■ Task instructions
Go through the following data and transcribe exactly the stretch of lines from the one holding "(rch t (24 + b)).stop" to the one holding "(lmsExhausted s = true", both included.

■ Data records

/-- FORCE_TRIGGER and ALARM_ACK (R37, R222, R240, R210). FORCE_TRIGGER makes an armed unit that it names meet a condition on the next sample of its lane; ALARM_ACK clears the Weir alarm and sets ALARM_CLEAR where it was set. START sets an engine going that does not run; CLOSE ends the block of an engine that has used an input event, which POL_n_BLOCKS counts. Both bits read 0 again when done. -/
def Obligations.WeirAndPoolBits : Prop :=
  ((∀ (s : State) (n : Nat) (units : BitVec 8) (u : Fin 8), HostTurn s n 0x0101 4 false → s.slc.lease = some n → (∀ v < 8, bit (hw s 0x61014) v = false) →
    (∀ v, (0x61014, v) ∉ s.regs.cmdQueued) → units.getLsbD u = true → (unitSt s u).armed = true →
    ∃ t, exec (.forceTrigger n units) s = .next t ∧ (unitSt t u).force = true ∧ (unitSt t u).armed = true ∧
      Replied n 0x0101 stOK [] s t) ∧
  (∀ (s : State) (n : Nat), HostTurn s n 0x0101 4 false → s.slc.lease = some n → bit (hw s 0x61014) 8 = false → (0x61014, 8) ∉ s.regs.cmdQueued → s.weir.alarm = true →
    ∃ t, exec (.alarmAck n) s = .next t ∧ t.weir.alarm = false ∧ Raised 0x61040 1 s t ∧ t.weir.units = s.weir.units ∧
      Replied n 0x0101 stOK [] s t)) ∧
  ((∀ (s : State) (n : Nat) (e : Fin 4), HostTurn s n 0x0101 4 false → s.slc.lease = some n → bit (hw s (polA e 0x44)) 0 = false → (polA e 0x44, 0) ∉ s.regs.cmdQueued →
    (pol s e).running = false → ∃ t, exec (.poolStart n e) s = .next t ∧ (pol t e).running = true ∧
      bit (hw t (polA e 0x44)) 0 = false ∧ Replied n 0x0101 stOK [] s t) ∧
  (∀ (s : State) (n : Nat) (e : Fin 4), HostTurn s n 0x0101 4 false → s.slc.lease = some n → bit (hw s (polA e 0x44)) 1 = false → (polA e 0x44, 1) ∉ s.regs.cmdQueued →
    (pol s e).events ≠ 0 → ∃ t, exec (.poolClose n e) s = .next t ∧ (pol t e).blockNo = (pol s e).blockNo + 1 ∧
      (pol t e).events = 0 ∧ cnt64 t (polA e 0x50) = (cnt64 s (polA e 0x50) + 1) % 2 ^ 64 ∧ Replied n 0x0101 stOK [] s t))

/-- MEM_SPARE, RETRAIN, NEW_DRAM and STOP of RNL_CMD (R37, R280, R305, R312, R333). A first write of MEM_SPARE in PROVISIONED puts the inverted value on the list of OTP objects. RETRAIN takes a channel in service out for its retraining. NEW_DRAM of a channel that is not active advances its DRAM generation and forgets its repairs. STOP marks a moving host channel, which stops at its next burst boundary. -/
def Obligations.MemoryBits : Prop :=
  (∀ (s : State) (n : Nat) (v : Word), HostTurn s n 0x0101 4 false → s.slc.lease = some n → lifecycle s = 1 → readHw s 0x80808 = 15 → v &&& maskOf 0x80808 ≠ 15 →
    ∃ t, exec (.memSpareWrite n v) s = .next t ∧
      t.sec.otpQueue = s.sec.otpQueue ++ [[(0x28, BitVec.ofNat 8 (15 - (v &&& maskOf 0x80808).toNat % 16))]] ∧
      Replied n 0x0101 stOK [] s t) ∧
  (∀ (s : State) (n : Nat) (c : Fin 9), HostTurn s n 0x0101 4 false → s.slc.lease = some n → bit (hw s (memA c 0x44)) 0 = false → (memA c 0x44, 0) ∉ s.regs.cmdQueued →
    ((dch s c).code = 1 ∨ (dch s c).code = 2) → ∃ t, exec (.retrain n c) s = .next t ∧ (dch t c).code = 7 ∧
      (∀ d, d ≠ c.val → dch t d = dch s d) ∧ Replied n 0x0101 stOK [] s t) ∧
  (∀ (s : State) (n : Nat) (c : Fin 9), HostTurn s n 0x0101 4 false → s.slc.lease = some n → bit (hw s (memA c 0x44)) 1 = false → (memA c 0x44, 1) ∉ s.regs.cmdQueued →
    chanActive s c = false → (dch s c).gen < 7 → ∃ t, exec (.newDram n c) s = .next t ∧ (dch t c).gen = (dch s c).gen + 1 ∧
      (dch t c).pprUsed = 0 ∧ (dch t c).hppr = [] ∧ (dch t c).cells = (dch s c).cells ∧ Replied n 0x0101 stOK [] s t) ∧
  (∀ (s : State) (n : Nat) (b : Fin 8), HostTurn s n 0x0101 4 false → s.slc.lease = some n → bit (hw s 0x91044) b = false → (0x91044, b.val) ∉ s.regs.cmdQueued →
    (rch s (24 + b)).state = .moving → ∃ t, exec (.rnlCmdStop n (BitVec.ofNat 8 (2 ^ b.val))) s = .next t ∧
      (rch t (24 + b)).stop = true ∧ (rch t (24 + b)).state = .moving ∧ Replied n 0x0101 stOK [] s t)

/-- RESUME_ALL, SEAL_NOW and SNAP (R37, R272, R359, R404, R405). RESUME_ALL with HALT_N high resumes every stream. SEAL_NOW within 1 s of the previous seal waits for that second to pass, and makes a seal at once after it where a leaf of an LMS epoch is at hand or none is ever to come. SNAP takes a snapshot where a buffer is free, and its bit stays set until the snapshot completes. -/
def Obligations.StreamAndLedgerBits : Prop :=
  (∀ (s : State) (n : Nat), HostTurn s n 0x0101 4 false → s.slc.lease = some n → bit (hw s 0xB0044) 0 = false → (0xB0044, 0) ∉ s.regs.cmdQueued → s.pins.haltN = true →
    ∃ t, exec (.resumeAllBit n) s = .next t ∧ (∀ k, streamHalted t k = false) ∧ bit (hw t 0xB0044) 0 = false ∧
      Replied n 0x0101 stOK [] s t) ∧
  (∀ (s : State) (n : Nat), HostTurn s n 0x0101 4 false → s.slc.lease = some n → bit (hw s 0x70044) 0 = false → (0x70044, 0) ∉ s.regs.cmdQueued → sealSpaced s = false →
    ∃ t, exec (.sealNow n) s = .next t ∧ t.cis = { s.cis with nowWait := true } ∧ bit (hw t 0x70044) 0 = true ∧
      Replied n 0x0101 stOK [] s t) ∧
  (∀ (s : State) (n : Nat), HostTurn s n 0x0101 4 false → s.slc.lease = some n → bit (hw s 0x70044) 0 = false → (0x70044, 0) ∉ s.regs.cmdQueued → sealSpaced s = true →
    (lmsExhausted s = true ∨ (0 < s.sec.lmsLeft ∧ s.cis.sealWait = [] ∧ s.sec.lmsGen = false)) →
    ∃ t, exec (.sealNow n) s = .next t ∧ t.cis.sealNo = s.cis.sealNo + 1 ∧ t.cis.sealAt = some s.cnt.ticks ∧ Replied n 0x0101 stOK [] s t) ∧
  (∀ (s : State) (n : Nat), HostTurn s n 0x0101 4 false → s.slc.lease = some n → bit (hw s 0xD0044) 0 = false → (0xD0044, 0) ∉ s.regs.cmdQueued → snapRoom s = true →
    ∃ t, exec (.snap n) s = .next t ∧ t.lgr.snapNo = s.lgr.snapNo + 1 ∧ t.lgr.snapCmd = some (s.lgr.snapNo + 1) ∧
      (t.lgr.snaps.head?.map (·.no)) = some (s.lgr.snapNo + 1) ∧ bit (hw t 0xD0044) 0 = true ∧ Replied n 0x0101 stOK [] s t)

■ Task response
      (rch t (24 + b)).stop = true ∧ (rch t (24 + b)).state = .moving ∧ Replied n 0x0101 stOK [] s t)

/-- RESUME_ALL, SEAL_NOW and SNAP (R37, R272, R359, R404, R405). RESUME_ALL with HALT_N high resumes every stream. SEAL_NOW within 1 s of the previous seal waits for that second to pass, and makes a seal at once after it where a leaf of an LMS epoch is at hand or none is ever to come. SNAP takes a snapshot where a buffer is free, and its bit stays set until the snapshot completes. -/
def Obligations.StreamAndLedgerBits : Prop :=
  (∀ (s : State) (n : Nat), HostTurn s n 0x0101 4 false → s.slc.lease = some n → bit (hw s 0xB0044) 0 = false → (0xB0044, 0) ∉ s.regs.cmdQueued → s.pins.haltN = true →
    ∃ t, exec (.resumeAllBit n) s = .next t ∧ (∀ k, streamHalted t k = false) ∧ bit (hw t 0xB0044) 0 = false ∧
      Replied n 0x0101 stOK [] s t) ∧
  (∀ (s : State) (n : Nat), HostTurn s n 0x0101 4 false → s.slc.lease = some n → bit (hw s 0x70044) 0 = false → (0x70044, 0) ∉ s.regs.cmdQueued → sealSpaced s = false →
    ∃ t, exec (.sealNow n) s = .next t ∧ t.cis = { s.cis with nowWait := true } ∧ bit (hw t 0x70044) 0 = true ∧
      Replied n 0x0101 stOK [] s t) ∧
  (∀ (s : State) (n : Nat), HostTurn s n 0x0101 4 false → s.slc.lease = some n → bit (hw s 0x70044) 0 = false → (0x70044, 0) ∉ s.regs.cmdQueued → sealSpaced s = true →
    (lmsExhausted s = true ∨ (0 < s.sec.lmsLeft ∧ s.cis.sealWait = [] ∧ s.sec.lmsGen = false)) →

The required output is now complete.